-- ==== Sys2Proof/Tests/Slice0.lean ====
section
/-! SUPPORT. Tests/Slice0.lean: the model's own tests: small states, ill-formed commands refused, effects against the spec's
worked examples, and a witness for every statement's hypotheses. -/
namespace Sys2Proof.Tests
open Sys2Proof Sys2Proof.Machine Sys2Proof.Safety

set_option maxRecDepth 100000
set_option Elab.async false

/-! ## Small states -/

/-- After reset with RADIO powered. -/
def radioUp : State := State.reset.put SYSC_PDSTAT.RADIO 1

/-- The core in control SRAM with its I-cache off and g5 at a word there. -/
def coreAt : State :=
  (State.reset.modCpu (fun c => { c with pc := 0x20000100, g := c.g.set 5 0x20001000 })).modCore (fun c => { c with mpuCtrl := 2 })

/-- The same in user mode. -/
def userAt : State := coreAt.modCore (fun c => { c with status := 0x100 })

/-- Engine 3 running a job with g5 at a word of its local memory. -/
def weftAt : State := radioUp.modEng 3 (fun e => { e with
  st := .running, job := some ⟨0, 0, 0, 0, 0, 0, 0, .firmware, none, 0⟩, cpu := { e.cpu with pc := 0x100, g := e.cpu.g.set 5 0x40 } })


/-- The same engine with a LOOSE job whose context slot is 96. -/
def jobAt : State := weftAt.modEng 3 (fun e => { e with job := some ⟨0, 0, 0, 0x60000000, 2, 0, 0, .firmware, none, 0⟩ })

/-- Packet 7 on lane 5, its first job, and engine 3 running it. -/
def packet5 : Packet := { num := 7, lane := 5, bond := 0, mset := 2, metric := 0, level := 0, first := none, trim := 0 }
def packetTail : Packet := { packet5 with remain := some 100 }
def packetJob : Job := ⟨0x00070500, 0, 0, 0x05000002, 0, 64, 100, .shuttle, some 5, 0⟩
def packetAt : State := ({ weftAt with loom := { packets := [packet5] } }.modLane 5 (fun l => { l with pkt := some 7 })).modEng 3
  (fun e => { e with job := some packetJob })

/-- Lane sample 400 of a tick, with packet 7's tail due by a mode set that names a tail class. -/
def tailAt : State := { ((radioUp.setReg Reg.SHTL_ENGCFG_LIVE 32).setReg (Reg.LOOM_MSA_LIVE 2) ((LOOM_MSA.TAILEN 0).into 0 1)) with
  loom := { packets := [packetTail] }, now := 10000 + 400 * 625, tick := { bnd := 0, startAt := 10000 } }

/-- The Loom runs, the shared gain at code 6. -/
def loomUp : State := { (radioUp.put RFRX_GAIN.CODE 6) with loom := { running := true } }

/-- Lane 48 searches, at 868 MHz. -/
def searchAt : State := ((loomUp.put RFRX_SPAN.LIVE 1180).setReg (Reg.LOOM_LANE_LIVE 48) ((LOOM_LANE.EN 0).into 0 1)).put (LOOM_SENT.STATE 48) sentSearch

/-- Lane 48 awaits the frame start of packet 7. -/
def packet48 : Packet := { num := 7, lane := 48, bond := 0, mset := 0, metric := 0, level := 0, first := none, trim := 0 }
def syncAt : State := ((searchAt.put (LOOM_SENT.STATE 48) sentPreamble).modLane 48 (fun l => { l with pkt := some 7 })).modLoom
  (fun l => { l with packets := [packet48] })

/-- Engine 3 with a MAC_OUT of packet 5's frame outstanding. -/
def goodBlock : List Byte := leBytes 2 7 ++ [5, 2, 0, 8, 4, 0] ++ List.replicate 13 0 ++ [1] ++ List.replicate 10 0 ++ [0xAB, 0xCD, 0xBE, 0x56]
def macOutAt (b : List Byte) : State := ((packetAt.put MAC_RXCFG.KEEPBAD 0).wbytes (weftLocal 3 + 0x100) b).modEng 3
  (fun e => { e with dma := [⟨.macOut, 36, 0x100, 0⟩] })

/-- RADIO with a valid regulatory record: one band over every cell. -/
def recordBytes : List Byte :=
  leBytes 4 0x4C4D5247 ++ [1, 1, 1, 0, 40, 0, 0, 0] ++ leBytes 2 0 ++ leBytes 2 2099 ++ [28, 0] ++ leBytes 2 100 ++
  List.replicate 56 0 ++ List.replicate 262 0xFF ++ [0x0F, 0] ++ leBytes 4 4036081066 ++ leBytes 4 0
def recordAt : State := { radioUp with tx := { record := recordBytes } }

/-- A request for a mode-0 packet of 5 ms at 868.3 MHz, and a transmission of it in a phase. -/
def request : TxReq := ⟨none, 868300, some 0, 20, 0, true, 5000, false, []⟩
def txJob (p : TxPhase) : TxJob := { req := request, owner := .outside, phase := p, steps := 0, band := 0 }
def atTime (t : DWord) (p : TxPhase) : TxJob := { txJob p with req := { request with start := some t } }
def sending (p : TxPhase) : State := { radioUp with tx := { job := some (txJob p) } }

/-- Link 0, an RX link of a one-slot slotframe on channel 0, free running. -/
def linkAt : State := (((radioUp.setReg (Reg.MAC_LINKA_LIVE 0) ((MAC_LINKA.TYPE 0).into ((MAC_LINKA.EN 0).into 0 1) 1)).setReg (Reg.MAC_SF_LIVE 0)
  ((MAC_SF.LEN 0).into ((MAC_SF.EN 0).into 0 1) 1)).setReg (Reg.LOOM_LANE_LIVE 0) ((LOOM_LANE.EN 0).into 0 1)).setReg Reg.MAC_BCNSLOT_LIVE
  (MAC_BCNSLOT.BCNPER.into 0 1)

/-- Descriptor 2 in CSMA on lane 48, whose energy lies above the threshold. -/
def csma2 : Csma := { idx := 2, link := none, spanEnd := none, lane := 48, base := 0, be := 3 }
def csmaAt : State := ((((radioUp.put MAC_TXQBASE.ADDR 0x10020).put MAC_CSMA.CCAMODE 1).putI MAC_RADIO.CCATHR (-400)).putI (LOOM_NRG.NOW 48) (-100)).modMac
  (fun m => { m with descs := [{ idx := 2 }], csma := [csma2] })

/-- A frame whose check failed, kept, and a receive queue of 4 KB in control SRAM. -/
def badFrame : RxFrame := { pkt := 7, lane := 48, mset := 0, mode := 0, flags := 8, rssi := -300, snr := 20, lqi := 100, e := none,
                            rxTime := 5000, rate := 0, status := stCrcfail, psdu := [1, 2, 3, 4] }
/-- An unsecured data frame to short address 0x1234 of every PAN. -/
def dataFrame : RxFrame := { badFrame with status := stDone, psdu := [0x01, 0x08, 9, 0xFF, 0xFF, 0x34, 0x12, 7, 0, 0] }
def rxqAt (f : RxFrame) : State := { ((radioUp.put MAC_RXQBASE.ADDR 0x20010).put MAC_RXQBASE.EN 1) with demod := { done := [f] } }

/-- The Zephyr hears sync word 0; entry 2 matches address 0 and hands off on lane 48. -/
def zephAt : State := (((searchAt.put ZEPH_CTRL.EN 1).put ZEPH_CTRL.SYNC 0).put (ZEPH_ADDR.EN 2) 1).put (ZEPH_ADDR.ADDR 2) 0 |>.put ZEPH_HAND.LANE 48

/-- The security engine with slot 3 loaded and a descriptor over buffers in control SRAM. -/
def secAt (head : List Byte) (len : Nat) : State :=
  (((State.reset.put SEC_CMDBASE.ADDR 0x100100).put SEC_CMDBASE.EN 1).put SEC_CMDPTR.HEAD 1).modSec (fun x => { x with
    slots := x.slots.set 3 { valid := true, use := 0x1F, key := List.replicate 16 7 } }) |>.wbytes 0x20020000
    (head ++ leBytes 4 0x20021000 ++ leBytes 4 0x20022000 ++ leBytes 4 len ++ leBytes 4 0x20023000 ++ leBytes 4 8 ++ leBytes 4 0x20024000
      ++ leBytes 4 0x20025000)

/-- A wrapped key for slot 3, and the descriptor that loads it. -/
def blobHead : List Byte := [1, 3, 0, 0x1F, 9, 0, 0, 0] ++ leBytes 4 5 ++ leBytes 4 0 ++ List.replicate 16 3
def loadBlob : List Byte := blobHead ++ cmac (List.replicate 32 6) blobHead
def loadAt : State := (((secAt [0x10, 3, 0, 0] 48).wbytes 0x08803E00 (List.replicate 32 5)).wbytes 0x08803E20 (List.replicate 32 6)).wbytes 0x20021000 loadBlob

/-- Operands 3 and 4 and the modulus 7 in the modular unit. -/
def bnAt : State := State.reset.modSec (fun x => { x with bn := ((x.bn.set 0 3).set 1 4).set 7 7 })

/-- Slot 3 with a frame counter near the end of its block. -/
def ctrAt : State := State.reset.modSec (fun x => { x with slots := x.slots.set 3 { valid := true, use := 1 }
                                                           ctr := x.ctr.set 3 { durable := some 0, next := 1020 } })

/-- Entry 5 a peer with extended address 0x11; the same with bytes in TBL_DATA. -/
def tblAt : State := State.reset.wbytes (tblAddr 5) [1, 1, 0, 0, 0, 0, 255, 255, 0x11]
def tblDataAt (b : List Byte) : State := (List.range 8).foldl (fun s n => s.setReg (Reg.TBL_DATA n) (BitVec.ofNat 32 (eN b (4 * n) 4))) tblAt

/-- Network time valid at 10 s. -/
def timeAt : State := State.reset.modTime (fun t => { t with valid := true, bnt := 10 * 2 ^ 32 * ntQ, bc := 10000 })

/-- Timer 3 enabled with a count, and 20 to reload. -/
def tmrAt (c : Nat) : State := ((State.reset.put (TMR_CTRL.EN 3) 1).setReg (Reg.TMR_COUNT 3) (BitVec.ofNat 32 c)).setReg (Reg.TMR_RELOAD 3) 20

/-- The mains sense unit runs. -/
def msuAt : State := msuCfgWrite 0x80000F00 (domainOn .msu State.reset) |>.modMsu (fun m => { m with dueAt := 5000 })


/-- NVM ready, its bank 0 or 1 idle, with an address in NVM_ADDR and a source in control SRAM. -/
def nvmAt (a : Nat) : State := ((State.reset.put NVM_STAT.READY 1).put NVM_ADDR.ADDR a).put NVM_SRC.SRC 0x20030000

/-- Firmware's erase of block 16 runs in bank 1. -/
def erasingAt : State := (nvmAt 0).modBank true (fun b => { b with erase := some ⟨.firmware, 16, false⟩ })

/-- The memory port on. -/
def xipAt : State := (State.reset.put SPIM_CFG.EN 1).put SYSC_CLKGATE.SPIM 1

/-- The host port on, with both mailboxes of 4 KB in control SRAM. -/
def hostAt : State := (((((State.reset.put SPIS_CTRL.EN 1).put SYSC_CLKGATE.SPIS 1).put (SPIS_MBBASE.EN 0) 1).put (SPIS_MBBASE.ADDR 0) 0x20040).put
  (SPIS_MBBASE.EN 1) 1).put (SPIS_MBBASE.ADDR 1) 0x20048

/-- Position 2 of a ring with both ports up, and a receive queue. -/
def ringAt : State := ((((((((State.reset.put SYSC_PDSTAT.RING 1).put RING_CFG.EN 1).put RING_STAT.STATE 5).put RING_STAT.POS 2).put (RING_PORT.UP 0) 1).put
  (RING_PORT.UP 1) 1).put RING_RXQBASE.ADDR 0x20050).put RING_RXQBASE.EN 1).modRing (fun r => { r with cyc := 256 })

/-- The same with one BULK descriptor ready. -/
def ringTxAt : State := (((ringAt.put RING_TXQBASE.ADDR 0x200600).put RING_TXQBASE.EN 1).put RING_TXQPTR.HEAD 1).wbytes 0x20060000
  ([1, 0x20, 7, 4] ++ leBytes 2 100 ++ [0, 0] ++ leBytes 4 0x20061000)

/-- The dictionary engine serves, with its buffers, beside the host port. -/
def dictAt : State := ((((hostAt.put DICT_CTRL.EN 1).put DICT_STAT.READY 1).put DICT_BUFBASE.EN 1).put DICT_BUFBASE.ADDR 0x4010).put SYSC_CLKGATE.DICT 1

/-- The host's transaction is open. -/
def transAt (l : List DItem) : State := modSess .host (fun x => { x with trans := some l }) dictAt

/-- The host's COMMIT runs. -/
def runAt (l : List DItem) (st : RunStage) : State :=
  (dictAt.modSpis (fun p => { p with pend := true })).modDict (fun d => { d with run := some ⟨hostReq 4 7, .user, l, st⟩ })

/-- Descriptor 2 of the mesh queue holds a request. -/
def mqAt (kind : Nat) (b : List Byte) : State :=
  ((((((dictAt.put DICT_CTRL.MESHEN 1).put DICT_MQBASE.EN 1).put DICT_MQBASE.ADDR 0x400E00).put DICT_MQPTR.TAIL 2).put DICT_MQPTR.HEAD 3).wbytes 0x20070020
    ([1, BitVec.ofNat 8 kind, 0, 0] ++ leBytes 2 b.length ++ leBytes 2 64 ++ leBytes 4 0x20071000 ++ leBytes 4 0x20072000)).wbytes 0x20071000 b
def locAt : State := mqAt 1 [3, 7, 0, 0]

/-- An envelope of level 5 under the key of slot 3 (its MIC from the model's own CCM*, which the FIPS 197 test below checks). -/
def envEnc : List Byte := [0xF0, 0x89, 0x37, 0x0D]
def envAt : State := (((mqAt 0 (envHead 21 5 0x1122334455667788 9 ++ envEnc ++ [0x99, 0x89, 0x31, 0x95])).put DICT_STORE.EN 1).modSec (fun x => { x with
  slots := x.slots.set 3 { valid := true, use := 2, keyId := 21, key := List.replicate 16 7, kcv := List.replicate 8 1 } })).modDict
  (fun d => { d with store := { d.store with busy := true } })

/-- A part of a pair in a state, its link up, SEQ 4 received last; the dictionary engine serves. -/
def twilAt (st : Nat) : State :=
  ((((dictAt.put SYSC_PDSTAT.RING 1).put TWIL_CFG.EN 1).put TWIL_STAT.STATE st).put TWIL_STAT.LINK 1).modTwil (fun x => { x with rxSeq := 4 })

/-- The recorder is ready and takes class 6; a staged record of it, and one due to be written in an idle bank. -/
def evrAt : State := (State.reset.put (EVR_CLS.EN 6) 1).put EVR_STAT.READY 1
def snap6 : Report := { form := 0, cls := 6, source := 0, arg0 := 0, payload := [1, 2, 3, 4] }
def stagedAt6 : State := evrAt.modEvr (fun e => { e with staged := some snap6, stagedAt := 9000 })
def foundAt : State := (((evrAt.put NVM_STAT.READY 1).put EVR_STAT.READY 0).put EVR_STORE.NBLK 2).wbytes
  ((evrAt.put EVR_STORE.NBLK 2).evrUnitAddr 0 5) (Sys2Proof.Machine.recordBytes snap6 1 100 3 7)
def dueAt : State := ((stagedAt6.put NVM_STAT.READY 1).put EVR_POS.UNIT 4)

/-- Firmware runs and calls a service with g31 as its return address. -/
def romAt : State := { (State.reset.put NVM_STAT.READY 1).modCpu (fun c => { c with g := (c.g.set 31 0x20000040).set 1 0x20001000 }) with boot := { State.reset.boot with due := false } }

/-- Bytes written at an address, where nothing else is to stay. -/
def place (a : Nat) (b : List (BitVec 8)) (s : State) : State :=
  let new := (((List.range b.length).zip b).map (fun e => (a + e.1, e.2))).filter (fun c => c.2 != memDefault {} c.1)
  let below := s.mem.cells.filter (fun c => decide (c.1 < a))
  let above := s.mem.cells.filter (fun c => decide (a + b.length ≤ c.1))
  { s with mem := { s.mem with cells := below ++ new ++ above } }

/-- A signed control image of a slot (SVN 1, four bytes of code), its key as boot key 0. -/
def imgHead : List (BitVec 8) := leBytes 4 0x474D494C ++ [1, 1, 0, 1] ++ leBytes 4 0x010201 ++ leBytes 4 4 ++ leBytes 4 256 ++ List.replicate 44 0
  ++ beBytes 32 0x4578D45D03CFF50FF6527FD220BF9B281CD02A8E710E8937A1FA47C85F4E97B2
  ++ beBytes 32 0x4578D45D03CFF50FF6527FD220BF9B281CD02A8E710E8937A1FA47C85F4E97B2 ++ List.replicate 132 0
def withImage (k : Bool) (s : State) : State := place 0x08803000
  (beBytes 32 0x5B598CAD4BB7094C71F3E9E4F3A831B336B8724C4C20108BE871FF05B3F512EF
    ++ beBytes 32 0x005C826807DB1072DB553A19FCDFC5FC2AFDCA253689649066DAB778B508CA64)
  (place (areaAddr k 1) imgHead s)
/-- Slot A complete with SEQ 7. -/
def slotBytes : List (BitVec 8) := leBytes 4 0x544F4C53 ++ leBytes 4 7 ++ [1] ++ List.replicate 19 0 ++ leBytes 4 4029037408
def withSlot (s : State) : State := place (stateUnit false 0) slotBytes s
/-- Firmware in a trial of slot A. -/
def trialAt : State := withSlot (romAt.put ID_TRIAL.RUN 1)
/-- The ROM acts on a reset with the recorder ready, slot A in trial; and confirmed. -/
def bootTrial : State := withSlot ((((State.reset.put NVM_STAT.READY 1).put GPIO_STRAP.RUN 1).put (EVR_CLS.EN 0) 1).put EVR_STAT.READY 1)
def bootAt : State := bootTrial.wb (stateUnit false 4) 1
##########
▶ INSTRUCTIONS FOR THE TASK
Above this instruction are the records; retype exactly the lines from the one containing "def locAt : State := mqAt 1 [3, 7, 0, 0]" up to and including the one containing "idle bank. -/".

▶ YOUR RESPONSE
def locAt : State := mqAt 1 [3, 7, 0, 0]

/-- An envelope of level 5 under the key of slot 3 (its MIC from the model's own CCM*, which the FIPS 197 test below checks). -/
def envEnc : List Byte := [0xF0, 0x89, 0x37, 0x0D]
def envAt : State := (((mqAt 0 (envHead 21 5 0x1122334455667788 9 ++ envEnc ++ [0x99, 0x89, 0x31, 0x95])).put DICT_STORE.EN 1).modSec (fun x => { x with
  slots := x.slots.set 3 { valid := true, use := 2, keyId := 21, key := List.replicate 16 7, kcv := List.replicate 8 1 } })).modDict
  (fun d => { d with store := { d.store with busy := true } })

/-- A part of a pair in a state, its link up, SEQ 4 received last; the dictionary engine serves. -/
def twilAt (st : Nat) : State :=
  ((((dictAt.put SYSC_PDSTAT.RING 1).put TWIL_CFG.EN 1).put TWIL_STAT.STATE st).put TWIL_STAT.LINK 1).modTwil (fun x => { x with rxSeq := 4 })

/-- The recorder is ready and takes class 6; a staged record of it, and one due to be written in an idle bank. -/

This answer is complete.